## Your objective
Every line from the first one in the listing down to the line with "ill-formed term. -/" should be restated word for word.

## Supplied data

-- ==== Sys2Proof/Tests/Slice0.lean ====
section
/-! SUPPORT. Tests on fixed values, their results from the spec's encodings (30_encoding.md, 45_test_handlers.md), its
vectors (95_test_vectors.md) and hand calculation; then a witness for the hypotheses of every statement. -/

namespace Sys2Proof.Tests

open Sys2Proof Sys2Proof.Machine

/-! Helpers. -/

/-- The default parameters with values for the two OPEN numbers. -/
def cfg : Params := { Params.default with cpl := 100, shiftregBytes := 4 }

/-- Page 0 is a RAM, the I/O bank is on the page of IO_BASE, the last page holds the vectors. -/
def pages : List (Nat × PageEntry) := [(0, .memory 0 0), (98304, .handler 1), (131071, .memory 1 0)]

/-- A cut of setup S0 (95_test_vectors.md) inside a run: VEC_RESET and VEC_NMI give 0x100 and 0x200. -/
def setup (ram : List Host.Cell) : State :=
  { State.init cfg [{ len := 4096, cells := ram }, { len := 4096, cells := [(4060, 2), (4092, 1)] }] with
    pc := 0x100
    st := 0x00000010
    io := (Vector.replicate 64 0#16).set 21 1#16
    inRun := true
    icounter := 100
    cyclesStart := 100
    mem := {
      rmap := pages
      wmap := pages
      bufs := [{ len := 4096, cells := ram }, { len := 4096, cells := [(4060, 2), (4092, 1)] }] }
    ht := (List.replicate 32 ({ rd := .openBus, wr := .openBus } : BusFns)).set 1 { rd := .ioBank, wr := .ioBank } }

/-- Whether an outcome is a next state with a property. -/
def after {α : Type} (o : Result α) (p : α → Bool) : Bool :=
  match o with
  | .next t => p t
  | .fault _ => false
  | .refused _ => false

/-- The setup with SP at `v`. -/
def withSp (ram : List Host.Cell) (v : Word32) : State := (setup ram).setSp v

/-! Well-formedness: each check refuses an ill-formed term. -/

theorem test_wf_refuses_assigned_dispatch : (Instr.dispatch 0x00CF).wellFormed .th = false := by decide
theorem test_wf_refuses_th_under_platform : (Instr.nop 0).wellFormed .platform = false := by decide
theorem test_wf_refuses_th_store_under_platform : (Instr.stl 3 0x40).wellFormed .platform = false := by decide
theorem test_params_wf_refuses_set_ie : ¬ ({ cfg with stInit := 0x00200010#32 } : Params).wf := by decide
theorem test_params_wf_refuses_zero_cpl : ¬ ({ cfg with cpl := 0 } : Params).wf := by decide
theorem test_memory_wf_refuses_default_entry :
    ¬ ({ rmap := [(0, .handler 0)], wmap := [], bufs := [] } : Memory).wf cfg := by decide
theorem test_memory_wf_refuses_short_block :
    ¬ ({ rmap := [(0, .memory 0 0)], wmap := [], bufs := [{ len := 4095, cells := [] }] } : Memory).wf cfg := by decide
theorem test_params_wf_refuses_small_page : ¬ ({ cfg with pageBytes := 4, pageCount := 2 ^ 27 } : Params).wf := by decide
theorem test_params_wf_refuses_short_table : ¬ ({ cfg with pageCount := 65536 } : Params).wf := by decide

/-! Decoding: every constructor from bytes written out from R136 to R139 (high byte of a word first, R103). -/

theorem test_decode_dispatch : decode .th .lowFirst [0x00, 0xD0] = .ok (.dispatch 0x00D0#16) [] := by decide
theorem test_decode_nop : decode .th .lowFirst [0x00, 0x0F] = .ok (.nop 15) [] := by decide
theorem test_decode_movi :
    decode .th .lowFirst [0x00, 0x10, 0x00, 0x05, 0x00, 0x00] = .ok (.movi 0 0x00000005#32) [] := by decide
theorem test_decode_addi : decode .th .lowFirst [0x00, 0x21, 0x00, 0x03] = .ok (.addi 1 0x0003#16) [] := by decide
theorem test_decode_dsj : decode .th .lowFirst [0x00, 0x3E, 0x7F, 0xFF] = .ok (.dsj 14 0x7FFF#16) [] := by decide
theorem test_decode_stl :
    decode .th .lowFirst [0x00, 0x41, 0x10, 0x00, 0x00, 0x00] = .ok (.stl 1 0x00001000#32) [] := by decide
theorem test_decode_ldl :
    decode .th .lowFirst [0x00, 0x52, 0x80, 0x00, 0x00, 0x01] = .ok (.ldl 2 0x00018000#32) [] := by decide
theorem test_decode_stw :
    decode .th .lowFirst [0x00, 0x62, 0x01, 0x10, 0xC0, 0x00] = .ok (.stw 2 0xC0000110#32) [] := by decide
theorem test_decode_ldw :
    decode .th .highFirst [0x00, 0x73, 0xC0, 0x00, 0x01, 0x10] = .ok (.ldw 3 0xC0000110#32) [] := by decide
theorem test_decode_eint : decode .th .lowFirst [0x00, 0x80] = .ok (.eint 0) [] := by decide
theorem test_decode_dint : decode .th .lowFirst [0x00, 0x91] = .ok (.dint 1) [] := by decide
theorem test_decode_reti : decode .th .lowFirst [0x00, 0xA0, 0x12] = .ok (.reti 0) [0x12] := by decide
theorem test_decode_jmpa :
    decode .th .lowFirst [0x00, 0xB0, 0x01, 0x00, 0x00, 0x00] = .ok (.jmpa 0 0x00000100#32) [] := by decide
theorem test_decode_tstop : decode .th .lowFirst [0x00, 0xC0] = .ok (.tstop 0) [] := by decide
theorem test_decode_platform : decode .platform .lowFirst [0x00, 0x10] = .ok (.dispatch 0x0010#16) [] := by decide
theorem test_decode_refuses_short : decode .th .lowFirst [0x00] = .refused .noOpcodeWord := by decide
theorem test_decode_refuses_missing_half :
    decode .th .lowFirst [0x00, 0x10, 0x12, 0x34] = .refused (.missingOperand 0x0010#16) := by decide
theorem test_encode_movi : encode .lowFirst (.movi 2 0x00020003#32) = [0x0012#16, 0x0003#16, 0x0002#16] := by decide

/-! One step of each instruction (45_test_handlers.md). -/

theorem test_nop : after (exec (.nop 0) (setup [])) (fun t => t.icounter == 99 && t.pc == 0x100) = true := by decide
theorem test_nop_step : after (step (setup [])) (fun t => t.icounter == 99 && t.pc == 0x110) = true := by decide
theorem test_movi : after (exec (.movi 15 0x8000) (setup [])) (fun t => t.sp == 0x8000 && t.icounter == 97) = true := by
  decide
theorem test_addi_wraps :
    after (exec (.addi 0 0xFFFE) ((setup []).setA 0 1)) (fun t => t.a 0 == 0xFFFFFFFF && t.icounter == 98) = true := by
  decide
-- R233: at 0x180 with displacement -4, the branch goes to 0x1A0 - 0x40.
theorem test_dsj_taken : after (exec (.dsj 0 0xFFFC) (((setup []).setA 0 2).setPc 0x1A0))
    (fun t => t.a 0 == 1 && t.pc == 0x160 && t.icounter == 97) = true := by decide
theorem test_dsj_falls_through : after (exec (.dsj 0 0xFFFC) (((setup []).setA 0 1).setPc 0x1A0))
    (fun t => t.a 0 == 0 && t.pc == 0x1A0 && t.icounter == 98) = true := by decide
-- M12: the low half at the lower address, each half high byte first.
theorem test_stl_bytes : after (exec (.stl 1 0x4F) ((setup []).setA 1 0xAABBCCDD))
    (fun t => [8, 9, 10, 11].map (t.mem.byteAt 0) == [0xCC, 0xDD, 0xAA, 0xBB] && t.icounter == 96) = true := by decide
theorem test_ldl : after (exec (.ldl 2 0x48) (setup [(8, 0xCC), (9, 0xDD), (10, 0xAA), (11, 0xBB)]))
    (fun t => t.a 2 == 0xAABBCCDD && t.icounter == 96) = true := by decide
-- M14: the high half comes from an unmapped page.
theorem test_ldl_half_unmapped :
    after (exec (.ldl 2 0x7FF0) (setup [(4094, 0x12), (4095, 0x34)])) (fun t => t.a 2 == 0xFFFF1234) = true := by decide
theorem test_stw_intenb : after (exec (.stw 2 0xC0000110) ((setup []).setA 2 0xFFFF0602))
    (fun t => t.io[17] == 0x0602 && t.icounter == 97) = true := by decide
theorem test_ldw_zero_extends : after (exec (.ldw 3 0x10) (setup [(2, 0x92), (3, 0x34)]))
    (fun t => t.a 3 == 0x00009234 && t.icounter == 97) = true := by decide
theorem test_eint : after (exec (.eint 0) (setup [])) (fun t => t.st == 0x00200010 && t.icounter == 99) = true := by decide
theorem test_dint :
    after (exec (.dint 0) ((setup []).setSt 0xFFFFFFFF)) (fun t => t.st == 0xFFDFFFFF && t.icounter == 99) = true := by
  decide
-- W7, the stack a little lower: st lies at SP, pc above it.
def stacked : State :=
  withSp [(0xFC8, 0x00), (0xFC9, 0x10), (0xFCA, 0x00), (0xFCB, 0x20), (0xFCC, 0x01), (0xFCD, 0xA0)] 0x7E40
theorem test_reti : after (exec (.reti 0) stacked)
    (fun t => t.st == 0x00200010 && t.pc == 0x000001A0 && t.sp == 0x7E80 && t.icounter == 92) = true := by decide
theorem test_jmpa_keeps_low_bits :
    after (exec (.jmpa 0 0x0000010B) (setup [])) (fun t => t.pc == 0x0000010B && t.icounter == 97) = true := by decide
theorem test_tstop : after (exec (.tstop 0) (setup [])) (fun t => t.stopFlag && t.icounter == 99) = true := by decide
-- L10.
theorem test_dispatch_unassigned :
    exec (.dispatch 0x1234) (setup []) = .refused (.unassignedTestOpcode 0x1234#16 (setup [])) := rfl
theorem test_dispatch_runs_movi :
    after (exec (.dispatch 0x0011) (setup [(32, 0x12), (33, 0x34), (35, 0x05)]))
      (fun t => t.a 1 == 0x00051234 && t.pc == 0x120 && t.icounter == 97) = true := by decide

/-! The memory router, the bank, the timer and the interrupts. -/

-- M1.
theorem test_page : [0x00000010#32, 0x00008000, 0xC0000000, 0xFFFFFFE0].map (page cfg) = [0, 1, 0x18000, 0x1FFFF] := by
  decide
-- M10.
theorem test_read8 : [0x10#32, 0x18, 0x1F].map (fun a => ((setup [(2, 0x12), (3, 0x34)]).memRead8 a).1) = [0x12, 0x34, 0x34] := by
  decide
-- M15 to M17.
theorem test_bank_reads :
    ((((setup []).setIo 17 0x0602).memRead8 0xC0000110).1, (((setup []).setIo 17 0x0602).memRead8 0xC0000118).1,
      (((setup []).setIo 17 0x0602).memRead16 0xC0000310).1) = (0x06#8, 0x02#8, 0x0602#16) := by decide
-- M2 to M6.
theorem test_map_memory : [(0x10, 0xFFF, 3), (0, 0xFFE, 3), (0, 0x1FFF, 3), (0, 0xFFF, 4), (0, 0xFFF, 0)].map
    (fun r => ((setup []).mapMemory 0 r.1 r.2.1 r.2.2).1) = [false, false, false, false, true] := by decide
-- M8.
theorem test_set_handler : [0, 32, 31].map (fun id => ((setup []).setHandler id .ioBank .openBus).1) = [false, false, true] := by
  decide
-- S1, S2.
theorem test_register_views : (((setup []).setA 15 0x1234).b 15, slotB 0, slotB 14) = (0x1234#32, 30, 16) := by decide
-- S3.
theorem test_reported : ({ setup [] with totalCycles := 500, icounter := 40 } : State).reported = 560 := by decide
-- W10.
theorem test_pixelshift : [1, 2, 4, 8, 16, 32, 0, 3, 64].map pixelshiftOf
    = [some 0, some 1, some 2, some 3, some 4, some 5, none, none, none] := by decide
-- W11.
theorem test_refcnt : [1600, 15, 16, 16 * 65536 + 32].map refcnt = [100#16, 0, 1, 2] := by decide
theorem test_hcount : hcount { cfg with cpl := 400 } 1000 ((Vector.replicate 64 0#16).set 3 99#16) = 50#16 := by decide
-- R315: a written 0 clears HI, and INT1 is not the write's to change.
theorem test_intpend_write : intpendAfterWrite cfg 0x0602 0xFDFD = 0x0402#16 := by decide
-- W4.
theorem test_timer_counts_down :
    after (((setup []).timerArm 100).checkTimer refuseRun 60) (fun t => t.timerActive && t.timerCyc == 40) = true := by decide
-- T5: TimerFired, then the fault.
theorem test_timer_unwired : ((setup []).timerArm 10).checkTimer refuseRun 10
    = .fault (.unwiredPeripheral { setup [] with events := [.timerFired] }) := rfl
/-- Vector R2's machine in its run, with nothing mapped. -/
def unmapped0 : State := { State.init cfg [] with inRun := true, icounter := 1 }
theorem test_unmapped_fetch : step (unmapped0.setPc 0xFFFFFFFF) = .refused (.unassignedTestOpcode 0xFFFF
    { unmapped0 with events := [.misalignedFetch 0xFFFFFFFF, .handlerRead 0 0xFFFFFFF0 .w16 0xFFFF] }) := rfl
-- W7.
def interrupted : State := { withSp [] 0x7EC0 with pc := 0x1A0, st := 0x00200010 }
theorem test_take : after (interrupted.take .nmi 0xFFFFFEE0) (fun t =>
    (List.range 8).map (fun k => t.mem.byteAt 0 (0xFD0 + k)) == [0x00, 0x10, 0x00, 0x20, 0x01, 0xA0, 0x00, 0x00]
      && t.sp == 0x7E80 && t.st == 0x10 && t.pc == 0x00000200 && t.icounter == 84) = true := by decide
-- R272, with the defaults of Table P.
theorem test_vectors : [.nmi, .hi, .di, .wv, .int1, .int2].map (vectorOf cfg)
    = [0xFFFFFEE0#32, 0xFFFFFEC0, 0xFFFFFEA0, 0xFFFFFE80, 0xFFFFFFC0, 0xFFFFFFA0] := by decide
-- W6: host, display and external 1 pending together.
theorem test_priority : (highest cfg 0x0602, highest cfg 0x0402, highest cfg 0x0002, highest cfg 0x0004)
    = (.hi, .di, .int1, .int2) := by decide
-- W5, lines 100 and 261.
def lines : State :=
  (((setup []).setIo 7 262).setIo 8 0x8000).setIo 10 100
theorem test_scanline_display_interrupt :
    after (lines.generateScanline refuseRun 100 none) (fun r => r.1 == 101 && r.2.io[18] == 0x0400) = true := by decide
theorem test_scanline_wraps :
    after (lines.generateScanline refuseRun 261 none) (fun r => r.1 == 0 && r.2.io[18] == 0) = true := by decide
-- W12.
theorem test_halted_run :
    after (step { (setup []).setIo 16 0x8000 with inRun := false, inbox := [.run 100] })
      (fun t => t.results == [.consumed 0] && t.pc == 0x100 && !t.inRun) = true := by decide
-- Log 11.
theorem test_reset_state : (State.init .default []).resetOp = .next State.reset := rfl
theorem test_fetch_word :
    after (step (State.reset.withFetchWord 48 0x000500000011)) (fun t => t.a 1 == 0x00050000 && t.icounter == -2) = true := by
  decide

/-! Witnesses: for every statement with hypotheses, a state and operands that meet them, clause by clause. -/

theorem setup_table (ram : List Host.Cell) : (setup ram).cfg.handlers = .th := rfl

/-- Words found one by one are found. -/
theorem wordsAt_of_peeks {s : State} {a : Addr} {ws : List Word16}
    (h : (List.range ws.length).all (fun j =>
      s.peek16 (alignDown a + 16#32 * BitVec.ofNat 32 j) == ws[j]?) = true) : s.wordsAt a ws := by
  intro j w hj
  have hl : j < ws.length := by
    rcases Nat.lt_or_ge j ws.length with hl | hl
    · exact hl
    · rw [List.getElem?_eq_none hl] at hj; cases hj
  have := List.all_eq_true.1 h j (List.mem_range.2 hl)
  rw [beq_iff_eq.1 this, hj]

theorem witness_DecodeEncodeRoundTrip :
    (Instr.stw 15 0xFFFFFFFF).wellFormed .th = true ∧ (Instr.dispatch 0x00D0).wellFormed .th = true
    ∧ (Instr.dispatch 0x0000).wellFormed .platform = true := by decide
theorem witness_EncodeDecodeRoundTrip :
    decode .th .highFirst [0x00, 0x41, 0x10, 0x00, 0x00, 0x00, 0x77] = .ok (.stl 1 0x10000000#32) [0x77] := by decide
theorem witness_DecodeRefusesOnlyMissingWords :
    decode .th .lowFirst [0x00, 0x20, 0x12] = .refused (.missingOperand 0x0020#16) := by decide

## Reply
-- ==== Sys2Proof/Tests/Slice0.lean ====
section
/-! SUPPORT. Tests on fixed values, their results from the spec's encodings (30_encoding.md, 45_test_handlers.md), its
vectors (95_test_vectors.md) and hand calculation; then a witness for the hypotheses of every statement. -/

namespace Sys2Proof.Tests

open Sys2Proof Sys2Proof.Machine

/-! Helpers. -/

/-- The default parameters with values for the two OPEN numbers. -/
def cfg : Params := { Params.default with cpl := 100, shiftregBytes := 4 }

/-- Page 0 is a RAM, the I/O bank is on the page of IO_BASE, the last page holds the vectors. -/
def pages : List (Nat × PageEntry) := [(0, .memory 0 0), (98304, .handler 1), (131071, .memory 1 0)]

/-- A cut of setup S0 (95_test_vectors.md) inside a run: VEC_RESET and VEC_NMI give 0x100 and 0x200. -/
def setup (ram : List Host.Cell) : State :=
  { State.init cfg [{ len := 4096, cells := ram }, { len := 4096, cells := [(4060, 2), (4092, 1)] }] with
    pc := 0x100
    st := 0x00000010
    io := (Vector.replicate 64 0#16).set 21 1#16
    inRun := true
    icounter := 100
    cyclesStart := 100
    mem := {
      rmap := pages
      wmap := pages
      bufs := [{ len := 4096, cells := ram }, { len := 4096, cells := [(4060, 2), (4092, 1)] }] }
    ht := (List.replicate 32 ({ rd := .openBus, wr := .openBus } : BusFns)).set 1 { rd := .ioBank, wr := .ioBank } }

/-- Whether an outcome is a next state with a property. -/
def after {α : Type} (o : Result α) (p : α → Bool) : Bool :=
  match o with
  | .next t => p t
  | .fault _ => false
  | .refused _ => false

/-- The setup with SP at `v`. -/
def withSp (ram : List Host.Cell) (v : Word32) : State := (setup ram).setSp v

/-! Well-formedness: each check refuses an ill-formed term. -/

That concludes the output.